London's parking pains
Driving in London is not without its frustrations. You pay the Congestion Charge for the pleasure of sitting in traffic and then, once you have finally reached your destination, you are faced with the challenge of actually finding somewhere to park.
Finding a parking space doesn't mean the pain is over. Unsurprisingly, parking in London is more expensive than anywhere else in the country.
The average cost for two hours parking in Westminster is now £7.99, £7.32 in Islington and £7.01 at Heathrow. And then there are the fines...
Of course, this means there is money to be made. If you're lucky enough to own a home with a private parking space, then you can rent it out and make a tidy sum. According to yourparkingspace.co.uk, London homeowners can rent out their parking space for up to £250 a month.
In a series of special reports, from confusing signs to enforcement and fines, BBC London puts parking in the capital under the spotlight.
In his first report BBC London's Transport Correspondent Tom Edwards looks at the confusion surrounding the Red Route signs in the capital.

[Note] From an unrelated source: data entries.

-- ==== Sys2Proof/Machine/Loss.lean ====
section
/-! DEFINITION. Loss and return of other chips (R447 to R452): reachability entries and what a mark does. -/

namespace Sys2Proof.Machine

/-- STATE of a chip's entry: 0 NEVER, 1 REACHABLE, 2 LOST. -/
def State.reachState (s : State) (u : Nat) : Nat := ((tget u s.tele.reach).map Reach.state).getD 0

def State.setReach (s : State) (u st how : Nat) : State :=
  { s with tele := { s.tele with reach := tset u { state := st, how := how, tick := s.tick % 2 ^ 32 } s.tele.reach } }

/-- NEVER becomes REACHABLE when a burst or a frame of a chip arrives (Table 19-4). -/
def State.heardFrom (s : State) (u : Nat) : State :=
  if u ≠ s.chip ∧ s.reachState u = 0 then s.setReach u 1 0 else s

/-- The hops to a direct peer, as fibre and line. -/
def State.hopsTo (s : State) (u : Nat) : List (Nat × Nat) :=
  match s.directDim u with
  | none => []
  | some d => ((List.range 32).filter (fun f => s.planeDim f == d)).map (fun f => (f, s.lineToward f u))

def State.anyHopUp (s : State) (u : Nat) : Bool := (s.hopsTo u).any (fun h => (s.hop (hopKey h.1 h.2)).up)

/-- The payload of a response to a request that goes no further: a directory exchange returns its fields with STATUS filled in
(Table 10-5), every other none. -/
def bouncePayload (a : Article) (payload : List Byte) (e : Err) : List Byte :=
  match a.opcode, payload with
  | 6, op :: _ :: r => BitVec.ofNat 8 (op.toNat + 128) :: BitVec.ofNat 8 e.code :: r
  | _, _ => []

/-- Answers a request that goes no further with a code (R291, R292, R295); its sender is another chip, or this one, whose
transaction ends. A response ends silently. -/
def State.bounce (s : State) (x : Frame) (e : Err) : State :=
  let a := x.art
  if 1 ≤ a.opcode ∧ a.opcode ≤ 7 then
    if a.srcChip = s.chip then s.respond { src := s.chip, tag := a.tag, status := e } (a.opcode + 7) []
    else s.sendResponse a.srcChip a.tag a.partition a.tense (a.opcode + 7) (if a.opcode = 6 then .none else e) (fpaUnit a.dest)
      (bouncePayload a x.payload e) (bit a.flags flSpec)
  else s

/-- Frees the frames of the buffer whose destination is a chip marked unreachable; a request of another chip is answered
(R292). -/
def State.freeFramesTo (s : State) (u : Nat) : State :=
  let s := { s with fabric := { s.fabric with waitIn := s.fabric.waitIn.filter (fun w => fpaChip w.frame.art.dest != u) } }
  (s.fabric.frames.filter (fun (e : Nat × FrameSlot) => fpaChip e.2.frame.art.dest == u && !bit e.2.frame.art.flags flMcast)).foldl
    (fun s e =>
      let s := s.removeFrame e.1
      if e.2.frame.art.srcChip = s.chip then s else s.bounce e.2.frame .unreachable) s

/-- Frames granted to a hop and not yet sent go back to their queues under a new lookup. -/
def State.requeue (s : State) (k : Nat) (ids : List Nat) : State :=
  ids.foldl (fun s id =>
    match tget id s.fabric.frames with
    | none => s
    | some e =>
      -- A multicast frame does not go to that peer any more; an ordered one keeps its pinned plane where it can.
      if bit e.frame.art.flags flMcast then
        (s.modSlot id (fun e => { e with holds := e.holds.filter (· != k), mlines := e.mlines.filter (· != k % 64) })).dropIfFree id
      else
      let o := s.lookup e.frame.art ((e.out.map (· - 32)).getD 0)
      s.modSlot id (fun e => { e with queued := true, holds := e.holds.filter (· != k), out := o.map Prod.fst,
                                      line := (o.map (fun x => x.2.1)).getD 0 })) s

/-- With no hop left to a peer: its held and granted frames that go on elsewhere take a new lookup (R292). -/
def State.strand (s : State) (k : Nat) : State :=
  let h := s.hop k
  let s := s.modHop k (fun h => { h with granted := [], held := [], sentAt := [] })
  s.requeue k (h.held.map Prod.snd ++ h.granted)

/-- Ends the outstanding requests to a chip with ERR_UNREACHABLE; quarantined tags are free again (R307, R450). -/
def State.endTags (s : State) (u : Nat) : State :=
  let s := (s.fabric.track.filter (fun (t : Nat × Track) => fpaChip t.2.dest == u)).foldl (fun s t =>
    if t.2.quarantined then s.freeTag t.1 else (s.freeTag t.1).finish t.2.cont .unreachable []) s
  let w := s.fabric.waitTag.filter (fun w => fpaChip w.1.art.dest == u)
  let s := { s with fabric := { s.fabric with waitTag := s.fabric.waitTag.filter (fun w => fpaChip w.1.art.dest != u) } }
  w.foldl (fun s w => s.finish w.2.1 .unreachable []) s

/-- L1 lines and stream entries homed on a chip go, and its sharer records (R129). -/
def State.dropHomedOn (s : State) (u : Nat) : State :=
  { s with home := { s.home with
      tiles := s.home.tiles.map (fun (t : Nat × Tile) =>
        (t.1, t.2.drop (((tkeys t.2.l1) ++ t.2.entries.map (fun (e : Nat × StreamEntry) => e.2.line)).filter
          (fun l => l * 128 / 2 ^ 49 == u)))),
      sharers := (s.home.sharers.map (fun (e : Nat × List Nat) => (e.1, e.2.filter (· != u)))).filter (fun e => e.2 != []) } }

/-- Replicas of pages homed on a chip: kept only for a page with STALE_OK (R259). -/
def State.keepStale (s : State) (u : Nat) : State :=
  (s.parser.replicas.filter (fun (r : Nat × Replica) => r.1 / 2 ^ 28 == u)).foldl (fun s r =>
    match s.pmFind r.2.partition r.2.page with
    | some (_, e) => if e.staleOk ∧ e.fpa / 2 ^ 21 = r.1 then s else s.freeReplica r.1
    | none => s.freeReplica r.1) s

/-- Directory registrations and replica records of a chip end (R450); a migration whose page it is registered for, or to which it
goes, is abandoned before its switch (R50). -/
def State.endRecords (s : State) (u : Nat) : State :=
  let s := (s.parser.migrations.filter (fun m => decide (m.step < 5) && (fpaChip m.newFpa == u || (s.regsOf m).contains u))).foldl
    (fun s m => s.abandon m.partition m.page) s
  (s.parser.dir.map (fun (d : Nat × DirRec) => d.2)).foldl (fun s d =>
    let s := s.replicaGone d.frame u false
    if d.registered.contains u then s.unregister d.frame u else s) s

/-- ABORT_NOTICE of kind 1 (R451, Table 15-10): at most 1,023 ranges in one notice. -/
def State.lostNotice (s : State) (u : Nat) (rs : List (Nat × Nat × Nat)) : State :=
  let n := max 1 (ceilDiv rs.length 1023)
  (List.range n).foldl (fun s i =>
    let part := (rs.drop (1023 * i)).take 1023
    s.sendOwn 0x50 (packBytes [(8, 1), (8, Err.code .unreachable), (15, s.chip), (1, 0), (12, 0), (4, 0), (14, 0), (2, 0),
      (32, 0), (15, u), (1, 0), (11, part.length), (4, 0), (1, b2n (decide (i + 1 < n)))] ++ part.flatMap rangeBytes)) s

/-- Groups with an instance here in which a chip is a member are marked ABORTED (R236, R450). -/
def State.abortGroupsWith (s : State) (u : Nat) : State :=
  (s.coll.groups.filter (fun (g : Nat × Group) => g.2.state == 1 && s.isMember g.2.body u && g.2.inst != [])).foldl (fun s g =>
    s.abortGroup g.1 ((g.2.inst.head?.map Instance.number).getD 0) (Err.code .unreachable) s.chip) s

/-- Marks a chip LOST: how is 0 direct loss, 1 relayed loss, 2 FAULT_MARK (R450, R451). -/
def State.markLost (s : State) (u how : Nat) : State :=
  if u = s.chip ∨ s.reachState u = 2 ∨ (s.reachState u = 0 ∧ how ≠ 2) then s
  else
    let s := (s.setReach u 2 how).wrap R.FAULT_STAT_LOST_CHIPS
    let hit := fun (e : PmEntry) => e.chip == u && !e.poison
    let ps := (s.xlat.pageMap.filter (fun (e : Nat × PmEntry) => hit e.2)).map (fun (e : Nat × PmEntry) => (e.2.partition, e.2.page))
    let s := { s with xlat := { s.xlat with pageMap := s.xlat.pageMap.map (fun (e : Nat × PmEntry) =>
        (e.1, if hit e.2 then { e.2 with poison := true } else e.2)) } }
    let s := ((s.keepStale u).dropHomedOn u).endTags u
    let s := ((s.endRecords u).freeFramesTo u).abortGroupsWith u
    let s := (s.hopsTo u).foldl (fun s h => if (s.hop (hopKey h.1 h.2)).up then s else s.strand (hopKey h.1 h.2)) s
    let s := s.logFault 2 (u + how * 2 ^ 16) 0 0
    if how = 0 ∨ ps ≠ [] then s.lostNotice u (pageRanges ps) else s

/-- LOST becomes REACHABLE: a hop entered service, or FAULT_MARK with OP 1 (R452). -/
def State.markBack (s : State) (u : Nat) : State :=
  if s.reachState u = 2 then
    ((s.setReach u 1 (((tget u s.tele.reach).map Reach.how).getD 0)).less R.FAULT_STAT_LOST_CHIPS).logFault 3 u 0 0
  else s

/-- Relayed loss (R449): a response with ERR_UNREACHABLE from a chip other than the destination. -/
def State.relayedLoss (s : State) (u src : Nat) : State :=
  if src = u ∨ s.reachState u ≠ 1 ∨ s.anyHopUp u then s else s.markLost u 1

/-- Whether a hop to a peer went down by loss of light on an ACTIVE fibre that still hears another chip (R448). -/
def State.directLoss (s : State) (u f : Nat) : State :=
  if s.reachState u = 1 ∧ !s.anyHopUp u ∧ s.fibre f = 2 ∧ (s.hop (hopKey f (s.lineToward f u))).lostByLight then s.markLost u 0
  else s

end Sys2Proof.Machine
end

Here are the top ten locations in London for issuing PCNs (Penalty Charge Notices) on Red Routes:
Thousands of pounds in refunds have already been given out, including £24,000 for tickets issued at Hill Rise, and Transport for London accepts that Red Route signs can be confusing. The low compliance to the signs has led to a review of the system.
The invisible wardens
In his second report, Transport Correspondent Tom Edwards takes a look at the unseen traffic wardens that are likely to capture you for 'illegal' parking: CCTV cameras.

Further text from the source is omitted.